After this compilation work, we are working in the edition of a book to be titled: Los cuentos del conejo y otros cuentos de la gente albina de Mozambique (Rabbit tales and other tales from the albino people of Mozambique), which we will publish in Libros de las Malas Compañías in their Serie Negra (Black Series). It will be titled like that due to the more than 50 stories we collected, more than 30 of them feature the rabbit, a small and defenceless animal, without claws or sharp fangs, but who manages to defeat all the beasts of the jungle thanks to his cunning and intelligence. A hero on a par with the albinos and street people of Mozambique.


resultados del taller de ilustración de Daniel Tornero

* Rabbits and other creatures that come out of Daniel Tornero’s illustration workshops.

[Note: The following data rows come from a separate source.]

-- ==== Sys2Proof/Laws/FrameStage.lean ====
section
/-! SUPPORT. What each definition of Machine/Stage.lean may change: every part that its lemma does not name stays, and memory keeps
its canonical form. -/

set_option maxRecDepth 4000

namespace Sys2Proof.Machine

theorem State.setConsumed_ext (a0 : State) (a1 : ℕ) (a2 : ℕ) :
    Ext [.regs] a0 (@State.setConsumed a0 a1 a2) := by
  unfold Sys2Proof.Machine.State.setConsumed
  refine Ext.step (State.p_ext ..) rfl ?_
  exact Ext.refl _ _

theorem State.setLanded_ext (a0 : State) (a1 : ℕ) (a2 : ℕ) :
    Ext [.regs] a0 (@State.setLanded a0 a1 a2) := by
  unfold Sys2Proof.Machine.State.setLanded
  refine Ext.step (State.p_ext ..) rfl ?_
  exact Ext.refl _ _

theorem State.stgTake_ext (a0 : State) (a1 : ℕ) (a2 : Bytes) :
    Ext [.regs] a0 (@State.stgTake a0 a1 a2) := by
  unfold Sys2Proof.Machine.State.stgTake
  refine foldl_all (P := fun x => Ext _ _ x) ?_ ?_
  exact Ext.refl _ _
  intro _
  intro _
  intro _
  refine Ext.ite ?_ ?_
  refine Ext.ite ?_ ?_
  refine Ext.step (State.setConsumed_ext ..) rfl ?_
  with_reducible assumption
  refine Ext.step (State.setLanded_ext ..) rfl ?_
  with_reducible assumption
  with_reducible assumption

theorem State.stgDone_ext (a0 : State) (a1 : ℕ) (a2 : ℕ) :
    Ext [.queues] a0 (@State.stgDone a0 a1 a2) := by
  unfold Sys2Proof.Machine.State.stgDone
  refine Ext.step (State.modOp_ext ..) rfl ?_
  exact Ext.refl _ _

theorem State.stgAcked_ext (a0 : State) (a1 : ℕ) (a2 : Op) :
    Ext [.regs, .queues] a0 (@State.stgAcked a0 a1 a2) := by
  unfold Sys2Proof.Machine.State.stgAcked
  refine Ext.step (State.stgDone_ext ..) rfl ?_
  refine Ext.ite ?_ ?_
  refine Ext.step (State.setLanded_ext ..) rfl ?_
  exact Ext.refl _ _
  refine Ext.step (State.setConsumed_ext ..) rfl ?_
  exact Ext.refl _ _

theorem State.stgSend_ext (a0 : State) (a1 : ℕ) (a2 : Op) :
    Ext [.rst, .regs, .hlk, .cores, .sram, .sramUe, .mem, .queues, .fab, .ras, .free] a0 (@State.stgSend a0 a1 a2) := by
  unfold Sys2Proof.Machine.State.stgSend
  refine Ext.ite ?_ ?_
  split
  refine Ext.step (State.stgAcked_ext ..) rfl ?_
  refine Ext.step (State.stgTake_ext ..) rfl ?_
  refine VAll.of_ok (P := fun x => Ext _ _ x) ?_ ‹_›
  refine VAll.step (State.vwrite_ext ..) rfl ?_
  exact Ext.refl _ _
  exact Ext.refl _ _
  (dsimp only; split)
  refine Ext.ofPair ?_ ‹_›
  refine Ext.step (State.route_ext ..) rfl ?_
  exact Ext.refl _ _
  refine Ext.step (State.poisonTail_ext ..) rfl ?_
  refine Ext.step (State.noRoute_ext ..) rfl ?_
  refine Ext.ofPair ?_ ‹_›
  refine Ext.step (State.route_ext ..) rfl ?_
  exact Ext.refl _ _
  refine Ext.step (State.modOp_ext ..) rfl ?_
  refine Ext.step (State.request_ext ..) rfl ?_
  refine Ext.ofPair ?_ ‹_›
  refine Ext.step (State.route_ext ..) rfl ?_
  exact Ext.refl _ _

theorem State.stgTry_ext (a0 : State) (a1 : ℕ) (a2 : Op) :
    Ext [.rst, .regs, .hlk, .cores, .sram, .sramUe, .mem, .queues, .fab, .ras, .free] a0 (@State.stgTry a0 a1 a2) := by
  unfold Sys2Proof.Machine.State.stgTry
  refine Ext.ite ?_ ?_
  refine Ext.ite ?_ ?_
  refine Ext.step (State.stgDone_ext ..) rfl ?_
  exact Ext.refl _ _
  exact Ext.refl _ _
  refine Ext.ite ?_ ?_
  refine Ext.ite ?_ ?_
  refine Ext.step (State.stgDone_ext ..) rfl ?_
  exact Ext.refl _ _
  exact Ext.refl _ _
  refine Ext.ite ?_ ?_
  refine Ext.ite ?_ ?_
  refine Ext.step (State.poisonTail_ext ..) rfl ?_
  exact Ext.refl _ _
  refine Ext.ite ?_ ?_
  refine Ext.step (State.stgSend_ext ..) rfl ?_
  exact Ext.refl _ _
  exact Ext.refl _ _
  refine Ext.ite ?_ ?_
  refine Ext.step (State.poisonTail_ext ..) rfl ?_
  exact Ext.refl _ _
  refine Ext.ite ?_ ?_
  refine Ext.step (State.stgSend_ext ..) rfl ?_
  exact Ext.refl _ _
  exact Ext.refl _ _

theorem State.stgBegin_ext (a0 : State) (a1 : ℕ) (a2 : Op) :
    Ext [.rst, .regs, .hlk, .cores, .sram, .sramUe, .mem, .queues, .fab, .ras, .free] a0 (@State.stgBegin a0 a1 a2) := by
  unfold Sys2Proof.Machine.State.stgBegin
  refine Ext.step (State.stgTry_ext ..) rfl ?_
  refine Ext.step (State.modOp_ext ..) rfl ?_
  exact Ext.refl _ _

theorem State.applyStgCfg_ext (a0 : State) (a1 : ℕ) (a2 : Word) :
    Ext [.regs] a0 (@State.applyStgCfg a0 a1 a2) := by
  unfold Sys2Proof.Machine.State.applyStgCfg
  refine Ext.ite ?_ ?_
  refine Ext.step (State.wr_ext ..) rfl ?_
  refine Ext.step (State.wr_ext ..) rfl ?_
  exact Ext.refl _ _
  refine Ext.step (State.wr_ext ..) rfl ?_
  exact Ext.refl _ _

theorem State.writeStgCfg_ext (a0 : State) (a1 : ℕ) (a2 : Word) :
    Ext [.rst, .regs] a0 (@State.writeStgCfg a0 a1 a2) := by
  unfold Sys2Proof.Machine.State.writeStgCfg
  refine Ext.ite ?_ ?_
  refine Ext.step (Ext.set_rst ..) rfl ?_
  exact Ext.refl _ _
  refine Ext.step (State.applyStgCfg_ext ..) rfl ?_
  exact Ext.refl _ _

theorem State.stgPeerReset_ext (a0 : State) (a1 : ℕ) :
    Ext [.rst, .regs, .hlk, .cores, .sram, .sramUe, .mem, .queues, .ras, .free] a0 (@State.stgPeerReset a0 a1) := by
  unfold Sys2Proof.Machine.State.stgPeerReset
  refine foldl_all (P := fun x => Ext _ _ x) ?_ ?_
  exact Ext.refl _ _
  intro _
  intro _
  intro _
  refine foldl_all (P := fun x => Ext _ _ x) ?_ ?_
  with_reducible assumption
  intro _
  intro _
  intro _
  refine Ext.step (State.poisonTail_ext ..) rfl ?_
  with_reducible assumption

theorem execStgAcquire_ext (a0 : ℕ) (a1 : State) :
    HAll (fun x => Ext [.rst, .regs, .hlk, .launches, .cores, .shoals, .sram, .sramUe, .mem, .queues, .act, .shl, .fab, .red, .ras, .free] a1 x) (@execStgAcquire a0 a1) := by
  unfold Sys2Proof.Machine.execStgAcquire
  refine HAll.next ?_
  unfold Sys2Proof.Machine.State.startIf
  split
  refine Ext.ite ?_ ?_
  unfold Sys2Proof.Machine.State.startOp
  refine Ext.ite ?_ ?_
  split
  refine Ext.step (State.launchEnd_ext ..) rfl ?_
  exact Ext.refl _ _
  refine Ext.step (State.poisonTail_ext ..) rfl ?_
  exact Ext.refl _ _
  refine Ext.ite ?_ ?_
  refine Ext.step (State.poisonTail_ext ..) rfl ?_
  exact Ext.refl _ _
  refine Ext.ite ?_ ?_
  refine Ext.step (State.modOp_ext ..) rfl ?_
  exact Ext.refl _ _
  refine Ext.step (State.stgBegin_ext ..) rfl ?_
  refine Ext.step (State.modOp_ext ..) rfl ?_
  exact Ext.refl _ _
  exact Ext.refl _ _
  exact Ext.refl _ _

theorem State.stgCfgDue_ext (a0 : State) :
    Ext [.rst, .regs] a0 (@State.stgCfgDue a0) := by
  unfold Sys2Proof.Machine.State.stgCfgDue
  refine foldl_all (P := fun x => Ext _ _ x) ?_ ?_
  exact Ext.refl _ _
  intro _
  intro _
  intro _
  refine Ext.ite ?_ ?_
  with_reducible assumption
  refine foldl_all (P := fun x => Ext _ _ x) ?_ ?_
  refine Ext.step (Ext.set_rst ..) rfl ?_
  with_reducible assumption
  intro _
  intro _
  intro _
  refine Ext.step (State.applyStgCfg_ext ..) rfl ?_
  with_reducible assumption

theorem execStgPublish_ext (a0 : ℕ) (a1 : State) :
    HAll (fun x => Ext [.rst, .regs, .hlk, .launches, .cores, .shoals, .sram, .sramUe, .mem, .queues, .act, .shl, .fab, .red, .ras, .free] a1 x) (@execStgPublish a0 a1) := by
  unfold Sys2Proof.Machine.execStgPublish
  refine HAll.next ?_
  unfold Sys2Proof.Machine.State.startIf
  split
  refine Ext.ite ?_ ?_
  unfold Sys2Proof.Machine.State.startOp
  refine Ext.ite ?_ ?_
  split
  refine Ext.step (State.launchEnd_ext ..) rfl ?_
  exact Ext.refl _ _
  refine Ext.step (State.poisonTail_ext ..) rfl ?_
  exact Ext.refl _ _
  refine Ext.ite ?_ ?_
  refine Ext.step (State.poisonTail_ext ..) rfl ?_
  exact Ext.refl _ _
  refine Ext.ite ?_ ?_
  refine Ext.step (State.modOp_ext ..) rfl ?_
  exact Ext.refl _ _
  refine Ext.step (State.stgBegin_ext ..) rfl ?_
  refine Ext.step (State.modOp_ext ..) rfl ?_
  exact Ext.refl _ _
  exact Ext.refl _ _
  exact Ext.refl _ _

theorem execStgAwait_ext (a0 : ℕ) (a1 : State) :
    HAll (fun x => Ext [.rst, .regs, .hlk, .launches, .cores, .shoals, .sram, .sramUe, .mem, .queues, .act, .shl, .fab, .red, .ras, .free] a1 x) (@execStgAwait a0 a1) := by
  unfold Sys2Proof.Machine.execStgAwait
  refine HAll.next ?_
  unfold Sys2Proof.Machine.State.startIf
  split
  refine Ext.ite ?_ ?_
  unfold Sys2Proof.Machine.State.startOp
  refine Ext.ite ?_ ?_
  split
  refine Ext.step (State.launchEnd_ext ..) rfl ?_
  exact Ext.refl _ _
  refine Ext.step (State.poisonTail_ext ..) rfl ?_
  exact Ext.refl _ _
  refine Ext.ite ?_ ?_
  refine Ext.step (State.poisonTail_ext ..) rfl ?_
  exact Ext.refl _ _
  refine Ext.ite ?_ ?_
  refine Ext.step (State.modOp_ext ..) rfl ?_
  exact Ext.refl _ _
  refine Ext.step (State.stgBegin_ext ..) rfl ?_
  refine Ext.step (State.modOp_ext ..) rfl ?_
  exact Ext.refl _ _
  exact Ext.refl _ _
  exact Ext.refl _ _

theorem State.stgWake_ext (a0 : State) :
    Ext [.rst, .regs, .hlk, .cores, .sram, .sramUe, .mem, .queues, .fab, .ras, .free] a0 (@State.stgWake a0) := by
  unfold Sys2Proof.Machine.State.stgWake
  refine foldl_all (P := fun x => Ext _ _ x) ?_ ?_
  exact Ext.refl _ _
  intro _
  intro _
  intro _
  refine foldl_all (P := fun x => Ext _ _ x) ?_ ?_
  with_reducible assumption
  intro _
  intro _
  intro _
  refine Ext.step (State.stgTry_ext ..) rfl ?_
  with_reducible assumption

theorem State.stgLand_ext (a0 : State) (a1 : ℕ) (a2 : Bytes) :
    Ext [.rst, .regs, .hlk, .cores, .sram, .sramUe, .mem, .queues, .fab, .ras, .free] a0 (@State.stgLand a0 a1 a2) := by
  unfold Sys2Proof.Machine.State.stgLand
  refine Ext.step (State.stgWake_ext ..) rfl ?_
  refine Ext.step (State.stgTake_ext ..) rfl ?_
  exact Ext.refl _ _

theorem execStageOccupancySample_ext (a0 : ℕ) (a1 : State) :
    HAll (fun x => Ext [.regs, .hlk] a1 x) (@execStageOccupancySample a0 a1) := by
  unfold Sys2Proof.Machine.execStageOccupancySample
  refine HAll.next ?_
  refine Ext.ite ?_ ?_
  refine Ext.ite ?_ ?_
  refine Ext.step (State.bump_ext ..) rfl ?_
  refine Ext.ite ?_ ?_
  refine Ext.step (State.bump_ext ..) rfl ?_
  refine Ext.step (State.bumpBin_ext ..) rfl ?_
  exact Ext.refl _ _
  refine Ext.step (State.bumpBin_ext ..) rfl ?_
  exact Ext.refl _ _
  refine Ext.ite ?_ ?_
  refine Ext.step (State.bump_ext ..) rfl ?_
  refine Ext.step (State.bumpBin_ext ..) rfl ?_
  exact Ext.refl _ _
  refine Ext.step (State.bumpBin_ext ..) rfl ?_
  exact Ext.refl _ _
  exact Ext.refl _ _

theorem execSthStgcfgWrite_ext (a0 : ℕ) (a1 : Word) (a2 : State) :
    HAll (fun x => Ext [.rst, .regs, .hlk] a2 x) (@execSthStgcfgWrite a0 a1 a2) := by
  unfold Sys2Proof.Machine.execSthStgcfgWrite
  refine HAll.next ?_
  refine Ext.ite ?_ ?_
  refine Ext.ite ?_ ?_
  refine Ext.step (State.writeStgCfg_ext ..) rfl ?_
  exact Ext.refl _ _
  refine Ext.step (State.refuse_ext ..) rfl ?_
  exact Ext.refl _ _
  exact Ext.refl _ _

theorem execStgRelease_ext (a0 : ℕ) (a1 : State) :
    HAll (fun x => Ext [.rst, .regs, .hlk, .launches, .cores, .shoals, .sram, .sramUe, .mem, .queues, .act, .shl, .fab, .red, .ras, .free] a1 x) (@execStgRelease a0 a1) := by
  unfold Sys2Proof.Machine.execStgRelease
  refine HAll.next ?_
  unfold Sys2Proof.Machine.State.startIf
  split
  refine Ext.ite ?_ ?_
  unfold Sys2Proof.Machine.State.startOp
  refine Ext.ite ?_ ?_
  split
  refine Ext.step (State.launchEnd_ext ..) rfl ?_
  exact Ext.refl _ _
  refine Ext.step (State.poisonTail_ext ..) rfl ?_
  exact Ext.refl _ _
  refine Ext.ite ?_ ?_
  refine Ext.step (State.poisonTail_ext ..) rfl ?_
  exact Ext.refl _ _
  refine Ext.ite ?_ ?_
  refine Ext.step (State.modOp_ext ..) rfl ?_
  exact Ext.refl _ _
  refine Ext.step (State.stgBegin_ext ..) rfl ?_
  refine Ext.step (State.modOp_ext ..) rfl ?_
  exact Ext.refl _ _
  exact Ext.refl _ _
  exact Ext.refl _ _

theorem execStageWaitLong_ext (a0 : ℕ) (a1 : State) :
    HAll (fun x => Ext [.regs, .hlk, .queues] a1 x) (@execStageWaitLong a0 a1) := by
  unfold Sys2Proof.Machine.execStageWaitLong
  refine HAll.next ?_
  split
  refine Ext.ite ?_ ?_
  exact Ext.refl _ _
  refine Ext.step (State.raise_ext ..) rfl ?_
  refine Ext.step (State.bump_ext ..) rfl ?_
  refine Ext.step (State.modOp_ext ..) rfl ?_
  exact Ext.refl _ _
  exact Ext.refl _ _

end Sys2Proof.Machine
end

A percentage of the sales will go to a project working for albinos. Here we introduce you to the team that made this possible.


Equipo Matola

* From left to right: Carmen Mormeneo (our fairy godmother and bridge, who made he trip possible), Peruka (social worker from the Matola centre), Daniel Tornero (the illustrator), Vicente Wayve (president of the albino association in Mozambique), Ana Cristina Herreros (the writer), Fátima (Mercedarian sister).


The authors returned from Mozambique, but this journey has only just begun because, in addition to working on the book, from the senior citizens’ centres in the Chamberí district (Madrid) and with the help of Mercedes Fuentes, sewing machines have been collected and sent in a container to Matola, which is the beginning of an occupational centre for albino women, where they will sew cloth books that will help them have a salary and dignity.


Benita Prieto is building a virtual library for the albino people, which we will put inside tablets that we will collect or buy.


And Cristina Esmoris, a young designer from Madrid, she is designing an albino bunny that will hace glasses, a hat, a long-sleeved shirt, long-legged trousers and a sun cream so that albino children can learn how to look after themselves and avoid skin cancer.


We will keep on telling you how we continue with this project that we are so excited about.